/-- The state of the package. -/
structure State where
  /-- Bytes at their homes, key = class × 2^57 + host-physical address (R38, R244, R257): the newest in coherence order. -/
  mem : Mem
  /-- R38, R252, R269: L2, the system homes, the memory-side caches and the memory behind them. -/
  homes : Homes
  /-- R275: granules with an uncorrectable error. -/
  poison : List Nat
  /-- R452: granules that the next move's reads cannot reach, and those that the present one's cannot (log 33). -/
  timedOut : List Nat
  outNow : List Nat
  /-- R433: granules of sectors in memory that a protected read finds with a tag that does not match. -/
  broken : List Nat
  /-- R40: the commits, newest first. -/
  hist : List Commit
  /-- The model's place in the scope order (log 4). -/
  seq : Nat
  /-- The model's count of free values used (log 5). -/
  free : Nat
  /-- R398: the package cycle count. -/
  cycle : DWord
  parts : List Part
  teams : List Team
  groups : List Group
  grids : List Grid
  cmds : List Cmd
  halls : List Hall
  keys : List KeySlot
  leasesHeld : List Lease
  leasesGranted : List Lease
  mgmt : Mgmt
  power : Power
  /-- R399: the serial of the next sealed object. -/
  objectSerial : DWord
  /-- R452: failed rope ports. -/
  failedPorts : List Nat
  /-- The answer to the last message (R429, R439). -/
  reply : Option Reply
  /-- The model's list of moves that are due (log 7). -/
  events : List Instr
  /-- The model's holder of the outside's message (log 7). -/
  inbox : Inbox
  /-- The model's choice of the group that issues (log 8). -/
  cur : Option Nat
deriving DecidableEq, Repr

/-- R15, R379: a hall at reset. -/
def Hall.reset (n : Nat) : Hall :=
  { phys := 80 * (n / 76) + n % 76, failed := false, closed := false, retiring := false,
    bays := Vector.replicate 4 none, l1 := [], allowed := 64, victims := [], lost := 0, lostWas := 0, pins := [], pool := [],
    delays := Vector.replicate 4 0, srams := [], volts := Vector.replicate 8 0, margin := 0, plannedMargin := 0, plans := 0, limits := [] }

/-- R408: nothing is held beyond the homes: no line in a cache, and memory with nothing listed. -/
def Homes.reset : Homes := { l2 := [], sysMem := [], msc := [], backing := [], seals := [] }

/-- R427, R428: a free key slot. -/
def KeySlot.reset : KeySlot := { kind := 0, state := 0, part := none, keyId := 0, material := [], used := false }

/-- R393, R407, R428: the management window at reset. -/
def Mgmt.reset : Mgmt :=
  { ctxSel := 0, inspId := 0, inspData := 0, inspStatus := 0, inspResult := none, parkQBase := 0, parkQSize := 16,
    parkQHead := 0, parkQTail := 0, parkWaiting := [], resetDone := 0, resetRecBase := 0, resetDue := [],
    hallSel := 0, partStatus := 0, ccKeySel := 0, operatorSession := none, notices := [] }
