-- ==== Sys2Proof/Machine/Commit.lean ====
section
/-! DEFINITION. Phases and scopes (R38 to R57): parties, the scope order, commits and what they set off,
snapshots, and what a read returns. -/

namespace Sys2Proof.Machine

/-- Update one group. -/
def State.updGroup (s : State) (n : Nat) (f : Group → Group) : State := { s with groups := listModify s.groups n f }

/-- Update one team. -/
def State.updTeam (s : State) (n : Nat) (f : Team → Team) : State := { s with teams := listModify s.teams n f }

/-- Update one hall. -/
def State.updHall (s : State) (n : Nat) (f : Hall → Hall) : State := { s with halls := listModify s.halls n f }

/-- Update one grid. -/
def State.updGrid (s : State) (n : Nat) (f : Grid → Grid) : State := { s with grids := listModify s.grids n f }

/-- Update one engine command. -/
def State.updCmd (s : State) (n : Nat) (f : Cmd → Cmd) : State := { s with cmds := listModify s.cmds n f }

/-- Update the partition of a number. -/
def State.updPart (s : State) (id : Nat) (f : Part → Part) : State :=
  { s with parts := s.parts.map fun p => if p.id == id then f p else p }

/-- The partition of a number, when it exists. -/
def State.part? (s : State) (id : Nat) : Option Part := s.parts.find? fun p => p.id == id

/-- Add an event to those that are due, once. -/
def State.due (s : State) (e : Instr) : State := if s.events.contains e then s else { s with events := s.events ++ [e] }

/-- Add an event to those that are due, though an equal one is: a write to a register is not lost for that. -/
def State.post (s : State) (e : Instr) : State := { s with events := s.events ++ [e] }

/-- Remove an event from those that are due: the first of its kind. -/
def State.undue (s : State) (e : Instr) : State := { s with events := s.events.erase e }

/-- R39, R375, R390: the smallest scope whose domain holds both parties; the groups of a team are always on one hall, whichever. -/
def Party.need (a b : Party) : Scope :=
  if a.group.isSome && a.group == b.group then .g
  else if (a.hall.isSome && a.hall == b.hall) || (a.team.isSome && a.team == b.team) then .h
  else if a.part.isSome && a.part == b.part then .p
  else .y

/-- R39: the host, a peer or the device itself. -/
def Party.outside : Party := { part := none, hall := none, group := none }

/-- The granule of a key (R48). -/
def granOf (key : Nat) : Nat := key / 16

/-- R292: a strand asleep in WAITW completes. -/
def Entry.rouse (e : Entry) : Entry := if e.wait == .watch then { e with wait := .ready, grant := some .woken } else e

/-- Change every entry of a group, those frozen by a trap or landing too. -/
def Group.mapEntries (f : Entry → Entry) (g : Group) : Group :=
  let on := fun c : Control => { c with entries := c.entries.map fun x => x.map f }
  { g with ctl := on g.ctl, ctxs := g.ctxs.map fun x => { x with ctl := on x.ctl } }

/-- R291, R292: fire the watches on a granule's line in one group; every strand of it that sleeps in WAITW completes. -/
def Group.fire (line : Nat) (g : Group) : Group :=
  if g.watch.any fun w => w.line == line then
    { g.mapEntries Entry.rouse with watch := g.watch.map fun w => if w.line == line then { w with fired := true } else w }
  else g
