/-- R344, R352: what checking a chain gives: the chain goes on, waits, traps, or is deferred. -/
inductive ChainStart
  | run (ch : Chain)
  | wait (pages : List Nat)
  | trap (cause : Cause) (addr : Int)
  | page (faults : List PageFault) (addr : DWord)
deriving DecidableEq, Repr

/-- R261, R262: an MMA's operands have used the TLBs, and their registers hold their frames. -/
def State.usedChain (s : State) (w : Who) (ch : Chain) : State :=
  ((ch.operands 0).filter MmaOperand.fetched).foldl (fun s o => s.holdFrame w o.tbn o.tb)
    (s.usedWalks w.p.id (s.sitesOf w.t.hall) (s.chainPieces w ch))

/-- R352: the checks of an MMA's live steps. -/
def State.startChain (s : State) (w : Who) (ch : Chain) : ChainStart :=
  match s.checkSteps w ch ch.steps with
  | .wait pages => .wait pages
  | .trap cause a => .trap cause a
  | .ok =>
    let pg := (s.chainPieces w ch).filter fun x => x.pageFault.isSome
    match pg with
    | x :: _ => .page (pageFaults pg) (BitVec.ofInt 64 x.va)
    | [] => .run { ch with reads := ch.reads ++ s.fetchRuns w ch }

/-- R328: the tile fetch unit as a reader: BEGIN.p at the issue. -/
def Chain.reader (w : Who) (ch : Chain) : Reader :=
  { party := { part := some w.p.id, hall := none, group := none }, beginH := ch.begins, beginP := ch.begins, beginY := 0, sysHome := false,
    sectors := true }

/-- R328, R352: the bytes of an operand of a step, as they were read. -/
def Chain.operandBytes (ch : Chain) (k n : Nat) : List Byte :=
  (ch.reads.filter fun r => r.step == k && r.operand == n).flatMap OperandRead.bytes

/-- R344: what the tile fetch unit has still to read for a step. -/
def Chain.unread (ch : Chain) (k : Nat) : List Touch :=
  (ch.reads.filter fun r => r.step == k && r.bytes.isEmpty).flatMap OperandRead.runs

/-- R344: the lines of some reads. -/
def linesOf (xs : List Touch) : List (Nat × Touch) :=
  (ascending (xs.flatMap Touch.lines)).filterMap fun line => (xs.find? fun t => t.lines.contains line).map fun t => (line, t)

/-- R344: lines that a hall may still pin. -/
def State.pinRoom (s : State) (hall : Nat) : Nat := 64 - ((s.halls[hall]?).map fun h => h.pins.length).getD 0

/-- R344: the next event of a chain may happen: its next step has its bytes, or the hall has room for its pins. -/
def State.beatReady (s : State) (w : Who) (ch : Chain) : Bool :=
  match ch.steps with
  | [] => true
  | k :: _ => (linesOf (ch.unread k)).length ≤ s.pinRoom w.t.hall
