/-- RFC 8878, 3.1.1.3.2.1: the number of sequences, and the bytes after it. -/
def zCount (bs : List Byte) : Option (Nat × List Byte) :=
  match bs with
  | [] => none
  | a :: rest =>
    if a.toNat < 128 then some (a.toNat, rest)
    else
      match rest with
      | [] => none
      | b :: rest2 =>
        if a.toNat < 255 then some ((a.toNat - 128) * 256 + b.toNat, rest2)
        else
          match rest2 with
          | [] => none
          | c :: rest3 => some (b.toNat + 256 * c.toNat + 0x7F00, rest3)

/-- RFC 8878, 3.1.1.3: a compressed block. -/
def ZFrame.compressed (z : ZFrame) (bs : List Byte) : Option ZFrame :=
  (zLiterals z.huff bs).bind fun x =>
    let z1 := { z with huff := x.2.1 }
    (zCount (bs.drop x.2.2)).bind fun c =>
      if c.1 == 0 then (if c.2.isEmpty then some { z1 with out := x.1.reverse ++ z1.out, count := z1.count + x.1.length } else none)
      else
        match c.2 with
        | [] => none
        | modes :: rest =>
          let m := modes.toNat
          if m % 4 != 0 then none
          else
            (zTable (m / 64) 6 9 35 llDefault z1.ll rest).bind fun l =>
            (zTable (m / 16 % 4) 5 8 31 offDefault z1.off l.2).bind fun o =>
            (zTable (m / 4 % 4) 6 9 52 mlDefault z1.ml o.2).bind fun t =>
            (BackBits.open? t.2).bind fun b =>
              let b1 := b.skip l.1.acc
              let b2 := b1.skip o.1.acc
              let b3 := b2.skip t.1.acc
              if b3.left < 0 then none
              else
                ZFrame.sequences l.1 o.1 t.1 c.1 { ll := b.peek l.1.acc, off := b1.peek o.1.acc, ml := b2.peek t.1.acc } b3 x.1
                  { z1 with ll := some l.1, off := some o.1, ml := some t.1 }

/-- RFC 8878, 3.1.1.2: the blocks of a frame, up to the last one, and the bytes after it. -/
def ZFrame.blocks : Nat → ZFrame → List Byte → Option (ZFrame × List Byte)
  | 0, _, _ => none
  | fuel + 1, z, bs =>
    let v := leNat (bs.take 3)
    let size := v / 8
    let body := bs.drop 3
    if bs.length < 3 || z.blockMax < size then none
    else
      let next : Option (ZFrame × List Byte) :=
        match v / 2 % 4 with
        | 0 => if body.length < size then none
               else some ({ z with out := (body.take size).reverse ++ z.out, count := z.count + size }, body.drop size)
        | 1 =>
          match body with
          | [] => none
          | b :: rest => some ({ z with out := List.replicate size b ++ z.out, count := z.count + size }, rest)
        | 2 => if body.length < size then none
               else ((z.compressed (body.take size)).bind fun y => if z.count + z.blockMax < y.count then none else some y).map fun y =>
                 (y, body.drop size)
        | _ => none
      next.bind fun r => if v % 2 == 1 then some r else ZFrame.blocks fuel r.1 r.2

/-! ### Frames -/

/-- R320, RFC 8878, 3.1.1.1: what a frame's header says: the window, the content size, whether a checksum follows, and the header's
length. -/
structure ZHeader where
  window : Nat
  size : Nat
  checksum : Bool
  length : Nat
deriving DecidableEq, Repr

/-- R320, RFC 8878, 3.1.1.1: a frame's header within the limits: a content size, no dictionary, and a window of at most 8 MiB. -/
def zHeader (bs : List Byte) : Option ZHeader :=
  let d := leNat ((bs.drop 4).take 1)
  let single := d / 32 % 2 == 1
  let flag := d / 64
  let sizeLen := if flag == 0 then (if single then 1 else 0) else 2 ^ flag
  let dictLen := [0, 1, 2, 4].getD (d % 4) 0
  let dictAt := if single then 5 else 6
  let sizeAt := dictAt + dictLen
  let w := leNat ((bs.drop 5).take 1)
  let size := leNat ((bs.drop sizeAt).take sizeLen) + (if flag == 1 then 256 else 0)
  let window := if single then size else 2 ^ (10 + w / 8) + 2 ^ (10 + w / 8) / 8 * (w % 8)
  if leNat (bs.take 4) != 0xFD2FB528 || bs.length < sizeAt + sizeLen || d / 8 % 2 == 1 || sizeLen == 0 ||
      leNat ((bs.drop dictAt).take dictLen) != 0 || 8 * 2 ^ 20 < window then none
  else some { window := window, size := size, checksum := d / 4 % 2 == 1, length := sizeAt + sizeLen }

▶ **Work request**
Reproduce exactly, and only, the part of the listing above that begins at the line with "next.bind fun r" and goes on through the line with "length : Nat".

▶ **Written response**
      next.bind fun r => if v % 2 == 1 then some r else ZFrame.blocks fuel r.1 r.2

/-! ### Frames -/

/-- R320, RFC 8878, 3.1.1.1: what a frame's header says: the window, the content size, whether a checksum follows, and the header's
length. -/
structure ZHeader where
  window : Nat
  size : Nat
  checksum : Bool
  length : Nat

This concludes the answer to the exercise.